Available records:
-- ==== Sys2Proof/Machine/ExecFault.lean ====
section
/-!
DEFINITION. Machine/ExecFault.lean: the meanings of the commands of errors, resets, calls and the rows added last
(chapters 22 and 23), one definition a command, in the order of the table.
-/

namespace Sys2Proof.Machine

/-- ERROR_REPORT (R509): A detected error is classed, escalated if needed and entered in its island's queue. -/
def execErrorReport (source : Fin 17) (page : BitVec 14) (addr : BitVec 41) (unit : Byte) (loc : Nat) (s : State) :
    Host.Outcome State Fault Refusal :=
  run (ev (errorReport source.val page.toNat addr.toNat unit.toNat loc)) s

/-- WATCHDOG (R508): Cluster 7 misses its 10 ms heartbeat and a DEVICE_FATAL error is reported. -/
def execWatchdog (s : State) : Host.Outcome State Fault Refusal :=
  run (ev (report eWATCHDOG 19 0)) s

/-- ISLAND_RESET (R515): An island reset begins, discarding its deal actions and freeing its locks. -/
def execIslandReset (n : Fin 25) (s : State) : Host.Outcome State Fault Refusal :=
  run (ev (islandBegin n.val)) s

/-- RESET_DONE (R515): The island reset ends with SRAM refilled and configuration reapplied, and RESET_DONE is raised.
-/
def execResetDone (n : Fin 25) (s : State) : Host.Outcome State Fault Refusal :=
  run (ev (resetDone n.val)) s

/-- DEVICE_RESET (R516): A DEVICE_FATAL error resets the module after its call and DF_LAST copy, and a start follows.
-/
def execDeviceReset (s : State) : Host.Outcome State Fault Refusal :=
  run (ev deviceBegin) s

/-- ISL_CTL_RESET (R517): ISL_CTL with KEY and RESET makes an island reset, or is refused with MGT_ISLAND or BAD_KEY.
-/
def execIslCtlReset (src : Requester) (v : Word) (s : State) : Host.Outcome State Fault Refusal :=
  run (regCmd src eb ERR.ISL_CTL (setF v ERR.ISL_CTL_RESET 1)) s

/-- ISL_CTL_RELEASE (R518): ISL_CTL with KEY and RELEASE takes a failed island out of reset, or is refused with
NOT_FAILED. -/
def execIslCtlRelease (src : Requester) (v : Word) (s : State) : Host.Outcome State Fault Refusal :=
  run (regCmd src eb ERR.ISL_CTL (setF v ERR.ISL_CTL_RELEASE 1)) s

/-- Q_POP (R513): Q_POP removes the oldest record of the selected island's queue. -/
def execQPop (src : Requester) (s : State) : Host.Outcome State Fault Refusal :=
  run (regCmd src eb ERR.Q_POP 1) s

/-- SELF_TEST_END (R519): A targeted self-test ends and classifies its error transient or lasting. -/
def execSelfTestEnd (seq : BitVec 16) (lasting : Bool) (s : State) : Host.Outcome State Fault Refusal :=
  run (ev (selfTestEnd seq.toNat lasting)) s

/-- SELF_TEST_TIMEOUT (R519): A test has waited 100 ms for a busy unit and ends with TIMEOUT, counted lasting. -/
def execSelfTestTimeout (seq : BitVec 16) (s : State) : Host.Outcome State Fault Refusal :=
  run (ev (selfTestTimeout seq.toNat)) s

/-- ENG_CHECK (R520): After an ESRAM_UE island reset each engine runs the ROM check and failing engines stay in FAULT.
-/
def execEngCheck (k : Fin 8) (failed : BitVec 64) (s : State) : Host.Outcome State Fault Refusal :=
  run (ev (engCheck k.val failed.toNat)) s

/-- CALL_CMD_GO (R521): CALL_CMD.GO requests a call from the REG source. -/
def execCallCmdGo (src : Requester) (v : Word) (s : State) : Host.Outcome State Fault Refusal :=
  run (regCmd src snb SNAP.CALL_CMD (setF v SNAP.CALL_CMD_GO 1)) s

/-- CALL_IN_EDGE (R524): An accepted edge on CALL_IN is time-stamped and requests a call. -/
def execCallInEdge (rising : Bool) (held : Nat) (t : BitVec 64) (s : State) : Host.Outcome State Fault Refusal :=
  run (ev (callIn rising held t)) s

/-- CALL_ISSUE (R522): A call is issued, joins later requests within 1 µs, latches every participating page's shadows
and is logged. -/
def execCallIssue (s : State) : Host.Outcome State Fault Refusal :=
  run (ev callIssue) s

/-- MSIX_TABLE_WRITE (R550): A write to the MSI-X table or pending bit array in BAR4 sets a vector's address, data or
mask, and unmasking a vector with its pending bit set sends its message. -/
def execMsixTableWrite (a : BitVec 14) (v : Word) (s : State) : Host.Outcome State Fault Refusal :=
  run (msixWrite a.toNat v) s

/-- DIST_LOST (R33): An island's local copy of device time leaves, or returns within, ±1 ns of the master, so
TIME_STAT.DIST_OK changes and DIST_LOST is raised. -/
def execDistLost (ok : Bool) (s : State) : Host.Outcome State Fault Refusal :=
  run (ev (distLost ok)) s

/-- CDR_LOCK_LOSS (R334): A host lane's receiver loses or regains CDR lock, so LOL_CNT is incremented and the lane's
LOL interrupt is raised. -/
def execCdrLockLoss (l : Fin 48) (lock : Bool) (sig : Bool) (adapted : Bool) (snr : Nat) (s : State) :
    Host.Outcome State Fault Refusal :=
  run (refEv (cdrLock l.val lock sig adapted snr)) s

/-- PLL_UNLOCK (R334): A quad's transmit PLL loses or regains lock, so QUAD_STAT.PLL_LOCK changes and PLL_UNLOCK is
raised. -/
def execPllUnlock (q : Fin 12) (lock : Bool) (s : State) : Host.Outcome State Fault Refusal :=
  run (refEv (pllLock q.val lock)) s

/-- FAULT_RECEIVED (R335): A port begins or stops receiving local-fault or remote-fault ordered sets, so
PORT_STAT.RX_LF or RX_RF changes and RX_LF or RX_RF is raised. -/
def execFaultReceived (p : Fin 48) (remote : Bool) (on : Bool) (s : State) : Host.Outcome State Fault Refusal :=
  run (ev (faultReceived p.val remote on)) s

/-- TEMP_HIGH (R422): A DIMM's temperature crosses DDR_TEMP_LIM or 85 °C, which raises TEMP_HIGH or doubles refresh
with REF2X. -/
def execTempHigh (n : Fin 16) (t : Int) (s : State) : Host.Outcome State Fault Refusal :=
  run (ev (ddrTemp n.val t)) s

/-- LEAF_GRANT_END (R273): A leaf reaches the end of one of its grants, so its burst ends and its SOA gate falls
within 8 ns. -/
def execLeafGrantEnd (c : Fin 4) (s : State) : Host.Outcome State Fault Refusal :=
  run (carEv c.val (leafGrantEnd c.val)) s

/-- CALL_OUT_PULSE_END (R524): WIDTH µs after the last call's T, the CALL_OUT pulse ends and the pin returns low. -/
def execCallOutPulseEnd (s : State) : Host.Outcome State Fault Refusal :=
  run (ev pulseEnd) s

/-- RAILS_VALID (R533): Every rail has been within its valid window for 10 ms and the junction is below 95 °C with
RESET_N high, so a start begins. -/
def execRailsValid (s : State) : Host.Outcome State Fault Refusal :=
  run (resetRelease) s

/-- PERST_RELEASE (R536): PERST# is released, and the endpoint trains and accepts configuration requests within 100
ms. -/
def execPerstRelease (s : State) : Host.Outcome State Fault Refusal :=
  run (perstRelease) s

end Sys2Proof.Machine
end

--

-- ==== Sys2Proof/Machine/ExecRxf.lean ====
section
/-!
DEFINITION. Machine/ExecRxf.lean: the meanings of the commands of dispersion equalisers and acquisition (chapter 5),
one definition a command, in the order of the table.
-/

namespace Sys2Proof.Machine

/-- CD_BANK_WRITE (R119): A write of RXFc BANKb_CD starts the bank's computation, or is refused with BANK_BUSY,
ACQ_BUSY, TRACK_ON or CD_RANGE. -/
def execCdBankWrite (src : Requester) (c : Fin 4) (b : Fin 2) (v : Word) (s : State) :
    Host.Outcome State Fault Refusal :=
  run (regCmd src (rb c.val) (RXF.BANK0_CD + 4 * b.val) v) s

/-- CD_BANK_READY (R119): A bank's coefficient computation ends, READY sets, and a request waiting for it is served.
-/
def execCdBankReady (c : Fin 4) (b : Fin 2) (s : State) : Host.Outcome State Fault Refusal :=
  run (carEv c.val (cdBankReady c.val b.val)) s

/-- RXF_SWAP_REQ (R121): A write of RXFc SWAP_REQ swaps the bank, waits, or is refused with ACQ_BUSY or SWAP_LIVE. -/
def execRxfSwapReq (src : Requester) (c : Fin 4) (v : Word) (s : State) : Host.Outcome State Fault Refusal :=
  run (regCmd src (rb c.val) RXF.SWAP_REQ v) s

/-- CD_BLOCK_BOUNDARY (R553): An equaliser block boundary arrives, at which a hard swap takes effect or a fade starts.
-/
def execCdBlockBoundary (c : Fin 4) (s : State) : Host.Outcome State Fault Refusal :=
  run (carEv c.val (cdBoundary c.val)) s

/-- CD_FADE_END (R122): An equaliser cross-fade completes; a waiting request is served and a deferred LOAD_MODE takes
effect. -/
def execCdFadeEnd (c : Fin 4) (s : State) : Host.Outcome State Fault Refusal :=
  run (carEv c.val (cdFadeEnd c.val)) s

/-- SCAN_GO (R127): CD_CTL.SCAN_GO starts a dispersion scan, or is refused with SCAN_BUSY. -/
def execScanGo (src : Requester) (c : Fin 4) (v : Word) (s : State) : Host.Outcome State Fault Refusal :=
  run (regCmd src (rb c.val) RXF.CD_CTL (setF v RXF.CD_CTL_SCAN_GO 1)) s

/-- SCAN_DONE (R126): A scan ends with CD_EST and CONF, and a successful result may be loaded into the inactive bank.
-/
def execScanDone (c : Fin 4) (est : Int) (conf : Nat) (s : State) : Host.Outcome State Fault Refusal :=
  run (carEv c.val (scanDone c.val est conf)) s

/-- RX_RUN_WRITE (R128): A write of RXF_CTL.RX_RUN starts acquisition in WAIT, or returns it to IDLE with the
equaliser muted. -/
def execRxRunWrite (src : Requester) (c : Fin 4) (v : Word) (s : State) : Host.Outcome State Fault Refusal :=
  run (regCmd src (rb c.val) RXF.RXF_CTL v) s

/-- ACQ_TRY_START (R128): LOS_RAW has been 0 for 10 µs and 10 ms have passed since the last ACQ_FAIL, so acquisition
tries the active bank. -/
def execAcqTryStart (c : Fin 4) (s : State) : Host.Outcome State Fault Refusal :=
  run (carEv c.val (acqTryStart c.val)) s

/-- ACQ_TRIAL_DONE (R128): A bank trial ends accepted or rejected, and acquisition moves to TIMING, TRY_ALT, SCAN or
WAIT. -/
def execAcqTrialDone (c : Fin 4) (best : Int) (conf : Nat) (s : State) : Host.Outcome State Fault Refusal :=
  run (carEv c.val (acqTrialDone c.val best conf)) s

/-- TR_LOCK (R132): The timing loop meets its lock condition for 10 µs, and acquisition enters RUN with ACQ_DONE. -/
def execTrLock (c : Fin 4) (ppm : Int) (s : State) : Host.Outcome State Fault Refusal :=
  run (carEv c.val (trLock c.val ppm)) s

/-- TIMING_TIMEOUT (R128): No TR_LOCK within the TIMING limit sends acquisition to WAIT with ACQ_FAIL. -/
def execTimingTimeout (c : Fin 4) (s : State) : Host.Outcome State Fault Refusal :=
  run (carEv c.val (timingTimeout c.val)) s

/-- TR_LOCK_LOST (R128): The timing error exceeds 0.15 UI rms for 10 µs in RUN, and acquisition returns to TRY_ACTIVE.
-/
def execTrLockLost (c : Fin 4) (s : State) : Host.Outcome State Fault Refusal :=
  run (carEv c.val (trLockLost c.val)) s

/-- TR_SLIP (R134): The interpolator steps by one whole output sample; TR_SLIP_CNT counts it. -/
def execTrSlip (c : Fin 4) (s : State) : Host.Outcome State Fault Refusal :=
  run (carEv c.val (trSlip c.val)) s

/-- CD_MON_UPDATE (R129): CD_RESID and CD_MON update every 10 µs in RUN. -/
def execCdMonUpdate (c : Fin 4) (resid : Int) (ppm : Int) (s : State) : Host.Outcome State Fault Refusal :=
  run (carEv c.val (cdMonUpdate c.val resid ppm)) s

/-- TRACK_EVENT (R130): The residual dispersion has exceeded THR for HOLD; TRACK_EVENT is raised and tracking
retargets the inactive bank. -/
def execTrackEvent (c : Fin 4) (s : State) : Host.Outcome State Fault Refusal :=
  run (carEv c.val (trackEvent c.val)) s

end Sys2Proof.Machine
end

...

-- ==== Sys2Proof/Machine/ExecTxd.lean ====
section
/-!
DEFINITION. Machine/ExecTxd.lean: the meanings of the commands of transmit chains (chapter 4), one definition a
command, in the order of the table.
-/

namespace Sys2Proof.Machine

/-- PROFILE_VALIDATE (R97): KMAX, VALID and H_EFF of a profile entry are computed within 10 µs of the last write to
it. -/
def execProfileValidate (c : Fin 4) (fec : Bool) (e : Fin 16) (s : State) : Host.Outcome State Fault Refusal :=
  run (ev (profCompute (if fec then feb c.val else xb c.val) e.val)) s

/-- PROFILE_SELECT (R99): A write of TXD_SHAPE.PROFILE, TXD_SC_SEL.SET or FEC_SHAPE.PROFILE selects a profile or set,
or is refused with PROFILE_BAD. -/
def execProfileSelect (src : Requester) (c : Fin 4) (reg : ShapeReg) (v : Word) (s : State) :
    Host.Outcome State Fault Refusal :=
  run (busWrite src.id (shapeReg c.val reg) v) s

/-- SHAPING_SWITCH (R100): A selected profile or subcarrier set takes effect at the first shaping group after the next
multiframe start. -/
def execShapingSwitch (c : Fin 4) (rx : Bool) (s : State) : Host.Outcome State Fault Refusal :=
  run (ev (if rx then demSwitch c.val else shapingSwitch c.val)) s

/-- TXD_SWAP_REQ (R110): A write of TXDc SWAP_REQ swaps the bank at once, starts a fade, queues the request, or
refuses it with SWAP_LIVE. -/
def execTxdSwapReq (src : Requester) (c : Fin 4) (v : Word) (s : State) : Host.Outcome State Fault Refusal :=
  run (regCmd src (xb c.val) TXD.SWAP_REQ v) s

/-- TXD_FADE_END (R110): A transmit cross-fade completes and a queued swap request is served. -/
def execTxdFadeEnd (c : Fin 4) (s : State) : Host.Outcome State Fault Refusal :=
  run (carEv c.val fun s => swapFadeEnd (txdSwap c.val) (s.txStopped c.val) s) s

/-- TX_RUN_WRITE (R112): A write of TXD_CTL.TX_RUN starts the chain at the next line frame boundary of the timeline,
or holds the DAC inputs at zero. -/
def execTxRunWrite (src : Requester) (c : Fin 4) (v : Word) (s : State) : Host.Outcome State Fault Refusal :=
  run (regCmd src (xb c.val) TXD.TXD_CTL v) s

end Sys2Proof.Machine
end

Work to complete:
From the listing above, copy every line that includes the word "raised".

Exercise answer:
/-- RESET_DONE (R515): The island reset ends with SRAM refilled and configuration reapplied, and RESET_DONE is raised.
TIME_STAT.DIST_OK changes and DIST_LOST is raised. -/
LOL interrupt is raised. -/
raised. -/
PORT_STAT.RX_LF or RX_RF changes and RX_LF or RX_RF is raised. -/
/-- TRACK_EVENT (R130): The residual dispersion has exceeded THR for HOLD; TRACK_EVENT is raised and tracking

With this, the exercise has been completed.